Data for analysis =>
:::::

-- ==== Sys2Proof/Laws/Flags.lean ====
section
/-! SUPPORT. What a fault report does to the flags and the history (R134, R135, R138, R141, R142). -/

namespace Sys2Proof.Machine

/-! ## Classes and sets of classes -/

/-- The classes by number. -/
def classesByNumber : List FaultClass :=
  [.detectorSilent, .detectorHeadFault, .wheelLoss, .countUnderflow, .countOverflow, .unexpectedWheel,
   .trainTableFull, .shortWarning, .longWarning, .overspeed, .prolongedClosure, .redLampFailed,
   .roadLightsFailed, .amberLampFailed, .lampStuckOn, .lampModuleSilent, .barrierNotDown, .barrierNotUp,
   .barrierModuleSilent, .crossingObstructed, .presenceModuleSilent, .portDown, .commandOverrun, .notice]

/-- Each class stands at its number. -/
theorem classesByNumber_number (c : FaultClass) : classesByNumber[c.number]? = some c := by cases c <;> rfl

/-- The number tells the classes apart. -/
theorem FaultClass.number_inj {c d : FaultClass} (h : c.number = d.number) : c = d := by
  have h1 := classesByNumber_number c
  rw [h, classesByNumber_number d] at h1
  exact (Option.some.inj h1).symm

/-- A class number is below 24. -/
theorem FaultClass.number_lt (c : FaultClass) : c.number < 24 := by cases c <;> decide

/-- The set of one class holds that class alone. -/
@[simp] theorem FaultClass.bit_getLsbD (c d : FaultClass) : c.bit.getLsbD d.number = decide (c = d) := by
  have hd := d.number_lt
  unfold FaultClass.bit
  rw [BitVec.getLsbD_shiftLeft]
  by_cases h : c = d
  · subst h; simp [hd]
  · have hn : c.number ≠ d.number := fun hn => h (FaultClass.number_inj hn)
    simp only [hd, decide_true, Bool.true_and, h, decide_false]
    by_cases hlt : d.number < c.number
    · simp [hlt]
    · have h2 : d.number - c.number ≠ 0 := by omega
      simp [hlt, BitVec.getLsbD_one, h2]

/-- A bit of the set of one class. -/
theorem FaultClass.bit_getLsbD_nat (c : FaultClass) (n : Nat) : c.bit.getLsbD n = decide (c.number = n) := by
  have hc := c.number_lt
  unfold FaultClass.bit
  rw [BitVec.getLsbD_shiftLeft]
  by_cases h : c.number = n
  · subst h; simp [hc]
  · by_cases hlt : n < c.number
    · simp [hlt, h]
    · have h2 : n - c.number ≠ 0 := by omega
      simp [hlt, h, BitVec.getLsbD_one, h2]

/-- A class put into a set that holds it. -/
theorem or_bit_of_mem {x : BitVec 24} {c : FaultClass} (h : x.getLsbD c.number = true) : x ||| c.bit = x := by
  apply BitVec.eq_of_getLsbD_eq
  intro i hi
  rw [BitVec.getLsbD_or, c.bit_getLsbD_nat]
  by_cases hc : c.number = i
  · subst hc; simp [h]
  · simp [hc]

/-- A class taken from a set that does not hold it. -/
theorem and_not_bit_of_not_mem {x : BitVec 24} {c : FaultClass} (h : x.getLsbD c.number = false) :
    x &&& ~~~c.bit = x := by
  apply BitVec.eq_of_getLsbD_eq
  intro i hi
  rw [BitVec.getLsbD_and, BitVec.getLsbD_not, c.bit_getLsbD_nat]
  by_cases hc : c.number = i
  · subst hc; simp [h]
  · simp [hc, hi]

/-! ## Operations on the fault unit -/

@[simp] theorem evaluateGroups_active (s : State) : (evaluateGroups s).fault.active = s.fault.active := rfl
@[simp] theorem evaluateGroups_latched (s : State) : (evaluateGroups s).fault.latched = s.fault.latched := rfl
@[simp] theorem evaluateGroups_history (s : State) : (evaluateGroups s).fault.history = s.fault.history := rfl
@[simp] theorem evaluateGroups_nextRecord (s : State) : (evaluateGroups s).fault.nextRecord = s.fault.nextRecord := rfl
@[simp] theorem evaluateGroups_statusExpiry (s : State) :
    (evaluateGroups s).fault.statusExpiry = s.fault.statusExpiry := rfl

@[simp] theorem setFlags_active (x y : BitVec 24) (s : State) : (setFlags x y s).fault.active = x := rfl
@[simp] theorem setFlags_latched (x y : BitVec 24) (s : State) : (setFlags x y s).fault.latched = y := rfl
@[simp] theorem setFlags_history (x y : BitVec 24) (s : State) : (setFlags x y s).fault.history = s.fault.history := rfl
@[simp] theorem setFlags_nextRecord (x y : BitVec 24) (s : State) :
    (setFlags x y s).fault.nextRecord = s.fault.nextRecord := rfl
@[simp] theorem setFlags_statusExpiry (x y : BitVec 24) (s : State) :
    (setFlags x y s).fault.statusExpiry = s.fault.statusExpiry := rfl
@[simp] theorem setFlags_groups (x y : BitVec 24) (s : State) :
    (setFlags x y s).fault.groups = groupsOf s.safetyActive s.crTab x y := rfl

@[simp] theorem capture_active (c : FaultClass) (x y : Nat) (s : State) :
    (capture c x y s).fault.active = s.fault.active := rfl
@[simp] theorem capture_latched (c : FaultClass) (x y : Nat) (s : State) :
    (capture c x y s).fault.latched = s.fault.latched := rfl

/-- A capture puts one record at the end of the history. -/
theorem capture_captured (c : FaultClass) (x y : Nat) (s : State) :
    Captured c (BitVec.ofNat 8 x) (BitVec.ofNat 16 y) s (capture c x y s) :=
  ⟨by simp [capture, pushHistory], rfl⟩

/-- RAISED of an event class: the active set stays, the class is latched. -/
@[simp] theorem raiseFault_active (c : FaultClass) (x y : Nat) (s : State) :
    (raiseFault c x y s).fault.active = s.fault.active := by
  unfold raiseFault; split <;> rfl

@[simp] theorem raiseFault_latched (c : FaultClass) (x y : Nat) (s : State) :
    (raiseFault c x y s).fault.latched = s.fault.latched ||| c.bit := by
  unfold raiseFault
  split
  · rename_i h; exact (or_bit_of_mem h).symm
  · rfl

@[simp] theorem raiseFault_statusExpiry (c : FaultClass) (x y : Nat) (s : State) :
    (raiseFault c x y s).fault.statusExpiry = s.fault.statusExpiry := by
  unfold raiseFault; split <;> rfl

/-- RAISED of a class not latched captures one record. -/
theorem raiseFault_captured {c : FaultClass} {s : State} (x y : Nat) (h : s.fault.isLatched c = false) :
    Captured c (BitVec.ofNat 8 x) (BitVec.ofNat 16 y) s (raiseFault c x y s) := by
  unfold raiseFault; simp only [h]; exact capture_captured c x y s

@[simp] theorem raiseNotice_active (x y : Nat) (s : State) :
    (raiseNotice x y s).fault.active = s.fault.active := rfl
@[simp] theorem raiseNotice_latched (x y : Nat) (s : State) :
    (raiseNotice x y s).fault.latched = s.fault.latched ||| FaultClass.notice.bit := rfl
@[simp] theorem raiseNotice_statusExpiry (x y : Nat) (s : State) :
    (raiseNotice x y s).fault.statusExpiry = s.fault.statusExpiry := rfl

/-- Every NOTICE captures one record. -/
theorem raiseNotice_captured (x y : Nat) (s : State) :
    Captured .notice (BitVec.ofNat 8 x) (BitVec.ofNat 16 y) s (raiseNotice x y s) :=
  capture_captured .notice x y s

/-- ENTERED of a condition class: the class is active. -/
@[simp] theorem enterFault_active (c : FaultClass) (x y : Nat) (s : State) :
    (enterFault c x y s).fault.active = s.fault.active ||| c.bit := by
  unfold enterFault
  split
  · rename_i h; exact (or_bit_of_mem h).symm
  · split <;> rfl

/-- ENTERED of a class not active latches it. -/
theorem enterFault_latched {c : FaultClass} {s : State} (x y : Nat) (h : s.fault.isActive c = false) :
    (enterFault c x y s).fault.latched = s.fault.latched ||| c.bit := by
  unfold enterFault
  simp only [h]
  by_cases hl : s.fault.isLatched c = true
  · simp only [hl, if_true]; exact (or_bit_of_mem hl).symm
  · simp [hl]

@[simp] theorem enterFault_statusExpiry (c : FaultClass) (x y : Nat) (s : State) :
    (enterFault c x y s).fault.statusExpiry = s.fault.statusExpiry := by
  unfold enterFault; (repeat' split) <;> rfl

/-- ENTERED of a class neither active nor latched captures one record. -/
theorem enterFault_captured {c : FaultClass} {s : State} (x y : Nat) (h : s.fault.isActive c = false)
    (hl : s.fault.isLatched c = false) :
    Captured c (BitVec.ofNat 8 x) (BitVec.ofNat 16 y) s (enterFault c x y s) := by
  unfold enterFault; simp only [h, hl]; exact capture_captured c x y s

/-- ENDED: the class is not active. -/
@[simp] theorem endFault_active (c : FaultClass) (s : State) :
    (endFault c s).fault.active = s.fault.active &&& ~~~c.bit := by
  unfold endFault
  split
  · rfl
  · rename_i h; exact (and_not_bit_of_not_mem ((Bool.not_eq_true _).mp h)).symm

@[simp] theorem endFault_latched (c : FaultClass) (s : State) :
    (endFault c s).fault.latched = s.fault.latched := by
  unfold endFault; split <;> rfl
@[simp] theorem endFault_history (c : FaultClass) (s : State) :
    (endFault c s).fault.history = s.fault.history := by
  unfold endFault; split <;> rfl
@[simp] theorem endFault_nextRecord (c : FaultClass) (s : State) :
    (endFault c s).fault.nextRecord = s.fault.nextRecord := by
  unfold endFault; split <;> rfl

@[simp] theorem endFaultUnless_latched (c : FaultClass) (b : Bool) (s : State) :
    (endFaultUnless c b s).fault.latched = s.fault.latched := by
  unfold endFaultUnless; split <;> simp
@[simp] theorem endFaultUnless_history (c : FaultClass) (b : Bool) (s : State) :
    (endFaultUnless c b s).fault.history = s.fault.history := by
  unfold endFaultUnless; split <;> simp
@[simp] theorem endFaultUnless_nextRecord (c : FaultClass) (b : Bool) (s : State) :
    (endFaultUnless c b s).fault.nextRecord = s.fault.nextRecord := by
  unfold endFaultUnless; split <;> simp

/-! ## Flags, class by class -/

@[simp] theorem evaluateGroups_isActive (s : State) (c : FaultClass) :
    (evaluateGroups s).fault.isActive c = s.fault.isActive c := rfl

@[simp] theorem raiseFault_isActive (c d : FaultClass) (x y : Nat) (s : State) :
    (raiseFault c x y s).fault.isActive d = s.fault.isActive d := by simp [FaultUnit.isActive]
@[simp] theorem raiseFault_isLatched (c d : FaultClass) (x y : Nat) (s : State) :
    (raiseFault c x y s).fault.isLatched d = (s.fault.isLatched d || decide (c = d)) := by
  simp [FaultUnit.isLatched]
@[simp] theorem raiseNotice_isActive (d : FaultClass) (x y : Nat) (s : State) :
    (raiseNotice x y s).fault.isActive d = s.fault.isActive d := by simp [FaultUnit.isActive]
@[simp] theorem raiseNotice_isLatched (d : FaultClass) (x y : Nat) (s : State) :
    (raiseNotice x y s).fault.isLatched d = (s.fault.isLatched d || decide (.notice = d)) := by
  simp [FaultUnit.isLatched]
@[simp] theorem enterFault_isActive (c d : FaultClass) (x y : Nat) (s : State) :
    (enterFault c x y s).fault.isActive d = (s.fault.isActive d || decide (c = d)) := by
  simp [FaultUnit.isActive]
@[simp] theorem endFault_isActive (c d : FaultClass) (s : State) :
    (endFault c s).fault.isActive d = (s.fault.isActive d && !decide (c = d)) := by
  simp only [FaultUnit.isActive, endFault_active, BitVec.getLsbD_and, BitVec.getLsbD_not,
    FaultClass.bit_getLsbD, d.number_lt, decide_true, Bool.true_and]
@[simp] theorem endFaultUnless_isActive (c d : FaultClass) (b : Bool) (s : State) :
    (endFaultUnless c b s).fault.isActive d = (s.fault.isActive d && (b || !decide (c = d))) := by
  unfold endFaultUnless; cases b <;> simp

/-- A latched class stays latched through an ENTERED. -/
theorem enterFault_isLatched_mono {c d : FaultClass} {s : State} (x y : Nat) (h : s.fault.isLatched d = true) :
    (enterFault c x y s).fault.isLatched d = true := by
  by_cases ha : s.fault.isActive c = true
  · unfold enterFault; simpa [ha] using h
  · unfold FaultUnit.isLatched at *
    rw [enterFault_latched x y (by simpa using ha), BitVec.getLsbD_or, h]; rfl

@[simp] theorem endFault_isLatched (c d : FaultClass) (s : State) :
    (endFault c s).fault.isLatched d = s.fault.isLatched d := by simp [FaultUnit.isLatched]
@[simp] theorem endFaultUnless_isLatched (c d : FaultClass) (b : Bool) (s : State) :
    (endFaultUnless c b s).fault.isLatched d = s.fault.isLatched d := by simp [FaultUnit.isLatched]

end Sys2Proof.Machine
end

:::::

Task brief => Once the line with "theorem enterFault_statusExpiry (c" is found in the records above, print exactly that line and every line after it through the line with "Captured c (BitVec.ofNat 8 x) (BitVec.ofNat 16 y) s (enterFault".

Solution to this problem =>
@[simp] theorem enterFault_statusExpiry (c : FaultClass) (x y : Nat) (s : State) :
    (enterFault c x y s).fault.statusExpiry = s.fault.statusExpiry := by
  unfold enterFault; (repeat' split) <;> rfl

/-- ENTERED of a class neither active nor latched captures one record. -/
theorem enterFault_captured {c : FaultClass} {s : State} (x y : Nat) (h : s.fault.isActive c = false)
    (hl : s.fault.isLatched c = false) :
    Captured c (BitVec.ofNat 8 x) (BitVec.ofNat 16 y) s (enterFault c x y s) := by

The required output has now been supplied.